-- ==== Sys2Proof/Certificates/Slice0/Obligations.lean ====
section
/-! DEFINITION. The statements for the provers. A frame is said by an equation of the kind t = s.withQueue t.queue: every field
of the state but the ones named is as before. The statements about an expiry hold for every remaining time of its running timer, but for the full
time of the stale timer, and of the stall timer at the tick of the last pulse: that an expiry command acts at such a time is the model's choice (log entry 2). -/

open Sys2Proof Sys2Proof.Machine

/-! ## The step, reset and guards -/

/-- One step takes the command at the front of the queue and runs it on the state with the queue's rest. The queue is the model's
(log entry 21). -/
def Obligations.StepRunsFront : Prop :=
  ∀ (c : Instr) (rest : List Instr) (s : State), step (s.withPending (c :: rest)) = exec c (s.withPending rest)

/-- What the part holds right after reset: the values of the reset columns of every block. Of them the guard inputs low (log entry 1), the
tick count 0 (log entry 3) and the model's own counter of orders, record of messages sent and queue (log entries 5 and 21) are the model's
choices. DEVICE_RESET leaves every block at its reset value with the guard inputs as sampled, in any mode; it raises no event, decides
no record, no frame is being assembled after it, and it keeps the model's own counter and queue. -/
def Obligations.ResetValues : Prop :=
  (let s := State.reset
  s.mode.mode = .idle ∧ s.mode.target = none ∧ s.mode.pauseKind = .none ∧ s.mode.settleTimer = .stopped ∧
    s.mode.guards = ⟨false, false, false, false, false, false⟩ ∧ (∀ d, s.mode.seen.get d = false) ∧
    (∀ n : Fin 12, (s.store.recipes[n]).valid = false ∧
      ∀ i : Fin 436, item (s.store.recipes[n]).items i.val = if 4 ≤ i.val ∧ i.val < 292 ∧ (i.val - 4) % 12 = 10 then 255 else 0) ∧
    (∀ n : Fin 8, s.store.patches[n] = ⟨false, 0, ⟨0, 0, 0⟩, 0⟩) ∧
    s.demand = ⟨.fwd, 0, 0, 100, none⟩ ∧ s.ctx = none ∧ s.link.cycle = 0 ∧ s.link.sent = [] ∧
    (∀ d, s.link.drives.get d = ⟨⟨.off, 0, 0, .normal⟩, false, false, 0⟩) ∧ (∀ k, latchValue s k = none) ∧
    (∀ m, s.sup.filters.get m = .stopped) ∧ s.sup.oilCount = 0 ∧ s.sup.oilRequest = .stopped ∧ s.sup.stale = .stopped ∧
    s.sup.lastOil = none ∧ s.sup.supplyPause = .stopped ∧
    s.noise.lastPulse = none ∧ s.noise.interval = none ∧ s.noise.stall = .stopped ∧ s.noise.block = none ∧
    s.noise.discards = 0 ∧
    s.leak.phase = .idle ∧ s.leak.attempts = 0 ∧ s.leak.outcome = none ∧ s.leak.fill = .stopped ∧ s.leak.settle = .stopped ∧
    s.leak.measure = .stopped ∧ s.leak.request = .stopped ∧ s.leak.burst = none ∧ s.leak.pCount = 0 ∧ s.leak.taCount = 0 ∧
    s.leak.pSum = 0 ∧ s.leak.taSum = 0 ∧ s.leak.rangeMark = false ∧ s.leak.startValues = none ∧ s.leak.lastFill = none ∧
    s.zero.reference = 0 ∧ s.zero.refValid = false ∧ s.zero.unchecked = 0 ∧ s.zero.forced = false ∧ s.zero.check = none ∧
    s.zero.timer = .stopped ∧ s.zero.count = 0 ∧ s.zero.sum = 0 ∧ s.zero.log = [] ∧
    s.zero.ventOffset = 50 ∧ s.zero.tolerance = 30 ∧ s.zero.interval = 4 ∧ s.zero.policy = .halt ∧
    (∀ r, s.conv.waiting.get r = none) ∧ s.conv.inProgress = none ∧ s.conv.owner = none ∧ s.conv.high = none ∧
    s.conv.low = none ∧ s.conv.lowDue = false ∧ s.conv.lastP = none ∧ s.conv.spotMasked = false ∧
    (∀ r, s.conv.classes.get r = if r = .spot then .low else .high) ∧
    (∀ i, recordAt s i = none) ∧ s.queue.nextSeq = 0 ∧
    (∀ p, s.ports.get p = ⟨⟨.reset, []⟩, .idle⟩) ∧ s.ports.rights = ⟨true, true, false⟩ ∧
    (List.finRange 11).map (routeOf s) =
      [.both, .both, .both, .both, .line, .line, .both, .cell, .cell, .cell, .cell] ∧
    (∀ i p, mark s i p = none) ∧ s.ticks = 0 ∧ s.orders = 0 ∧ s.pending = []) ∧
  ∀ (g : GuardLevels) (s : State), ∃ t, exec (.deviceReset g) s = .next t ∧
    t = (((State.resetWith g).withPorts t.ports).withOrders s.orders).withPending s.pending ∧
    t.mode.mode = .idle ∧ t.mode.guards = g ∧ (∀ i, recordAt t i = none) ∧ (∀ i p, mark t i p = none) ∧
    t.ports.rights = ⟨true, true, false⟩ ∧
    ∀ p, (t.ports.get p).held = ⟨.reset, []⟩ ∧ ((s.ports.get p).frame = .idle → (t.ports.get p).frame = .idle) ∧
      ∀ st r bits, (t.ports.get p).frame ≠ .assembling st r bits

/-- A guard arrival in IDLE, STOP and HALT updates the guard states, raises GUARD with all six levels exactly when ESTOP,
DOOR or the clamped condition changed, and does nothing else. -/
def Obligations.GuardChangeRecorded : Prop :=
  ∀ (i : GuardInput) (high : Bool) (s : State), s.mode.mode.active = false →
    ∃ t, exec (.guardInputChange i high) s = .next t ∧
      t = (s.withMode { s.mode with guards := setGuard s.mode.guards i high }).withEvents t.events ∧
      t.events.routes = s.events.routes ∧
      ∀ k p, mark t k p =
        if k = 1 ∧ (routeOf s 1).has p = true ∧
            (s.mode.guards.estop ≠ t.mode.guards.estop ∨ s.mode.guards.door ≠ t.mode.guards.door ∨
              clamped s.mode.guards ≠ clamped t.mode.guards)
          then some (.guard t.mode.guards) else mark s k p

/-- A guard loss while drives are enabled sets its latch, if that is CLEAR, with the value of its kind, and enters STOP: DRIVE
ENABLE off, no target, no test context, no setpoint. The leak phase becomes VENT with the request timer at 10 ms; in VENT already, LEAK's
pending request is withdrawn and the request timer runs on. -/
def Obligations.GuardLossStops : Prop :=
  ∀ (i : GuardInput) (s : State), driveEnable s = true →
    ∃ t, exec (.guardInputChange i false) s = .next t ∧
      t.mode.mode = .stop ∧ t.mode.guards = setGuard s.mode.guards i false ∧ driveEnable t = false ∧
      t.mode.target = none ∧ t.mode.pauseKind = .none ∧ t.ctx = none ∧ t.demand.speed = 0 ∧ t.demand.wheel = 0 ∧
      t.demand.ramp = none ∧
      (let kv : LatchKind × Nat :=
        match i with
        | .estop => (.estop, 0)
        | .door => (.guard, 0)
        | .clamp1 => (.clamp, 1)
        | .clamp2 => (.clamp, 2)
        | .clamp3 => (.clamp, 3)
        | .clamp4 => (.clamp, 4)
      latchValue t kv.1 = some ((latchValue s kv.1).getD kv.2) ∧
        ∀ k, k ≠ kv.1 → latchValue t k = latchValue s k) ∧
      t.leak.phase = .vent ∧ t.leak.request = (if s.leak.phase = .vent then s.leak.request else .running 10) ∧
      (s.leak.phase = .vent → t.conv.waiting.leak = none) ∧
      t.store = s.store ∧ t.link = s.link ∧ t.ports = s.ports ∧ t.pending = s.pending

/-! ## Mode timers and requests -/

/-- The expiry of a supply pause appends a SUPPLY entry with the lowest id out of range to the record ON TEST, decides it, and
enters STOP with the timer stopped. -/
def Obligations.SupplyPauseExpiryStops : Prop :=
  ∀ (s : State) (i : Fin 16) (r : Record), s.sup.supplyPause.isRunning = true → s.mode.mode = .pause →
    s.mode.pauseKind = .supply → onTestSlot s = some i → recordAt s i = some r → r.faults.length < 6 →
    ∃ t, exec .supplyPauseTimerExpiry s = .next t ∧ t.mode.mode = .stop ∧ t.mode.pauseKind = .none ∧
      t.sup.supplyPause = .stopped ∧ latchSet t .supply = true ∧ t.ctx = none ∧
      (∃ r', recordAt t i = some r' ∧ r'.state = .decided ∧
        r'.faults = r.faults ++ [⟨.latch .supply, currentStep s, supplyDrive s⟩]) ∧
      t.store = s.store ∧ t.link = s.link ∧ t.ports = s.ports ∧ t.pending = s.pending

+ + +

**Problem to solve:** Within the material above, output exactly the lines from the one with "s.demand = ⟨.fwd, 0, 0, 100, none⟩" through the one with "(∀ i, recordAt s", end lines included, and nothing besides.

**Answer space:**
    s.demand = ⟨.fwd, 0, 0, 100, none⟩ ∧ s.ctx = none ∧ s.link.cycle = 0 ∧ s.link.sent = [] ∧
    (∀ d, s.link.drives.get d = ⟨⟨.off, 0, 0, .normal⟩, false, false, 0⟩) ∧ (∀ k, latchValue s k = none) ∧
    (∀ m, s.sup.filters.get m = .stopped) ∧ s.sup.oilCount = 0 ∧ s.sup.oilRequest = .stopped ∧ s.sup.stale = .stopped ∧
    s.sup.lastOil = none ∧ s.sup.supplyPause = .stopped ∧
    s.noise.lastPulse = none ∧ s.noise.interval = none ∧ s.noise.stall = .stopped ∧ s.noise.block = none ∧
    s.noise.discards = 0 ∧
    s.leak.phase = .idle ∧ s.leak.attempts = 0 ∧ s.leak.outcome = none ∧ s.leak.fill = .stopped ∧ s.leak.settle = .stopped ∧
    s.leak.measure = .stopped ∧ s.leak.request = .stopped ∧ s.leak.burst = none ∧ s.leak.pCount = 0 ∧ s.leak.taCount = 0 ∧
    s.leak.pSum = 0 ∧ s.leak.taSum = 0 ∧ s.leak.rangeMark = false ∧ s.leak.startValues = none ∧ s.leak.lastFill = none ∧
    s.zero.reference = 0 ∧ s.zero.refValid = false ∧ s.zero.unchecked = 0 ∧ s.zero.forced = false ∧ s.zero.check = none ∧
    s.zero.timer = .stopped ∧ s.zero.count = 0 ∧ s.zero.sum = 0 ∧ s.zero.log = [] ∧
    s.zero.ventOffset = 50 ∧ s.zero.tolerance = 30 ∧ s.zero.interval = 4 ∧ s.zero.policy = .halt ∧
    (∀ r, s.conv.waiting.get r = none) ∧ s.conv.inProgress = none ∧ s.conv.owner = none ∧ s.conv.high = none ∧
    s.conv.low = none ∧ s.conv.lowDue = false ∧ s.conv.lastP = none ∧ s.conv.spotMasked = false ∧
    (∀ r, s.conv.classes.get r = if r = .spot then .low else .high) ∧
    (∀ i, recordAt s i = none) ∧ s.queue.nextSeq = 0 ∧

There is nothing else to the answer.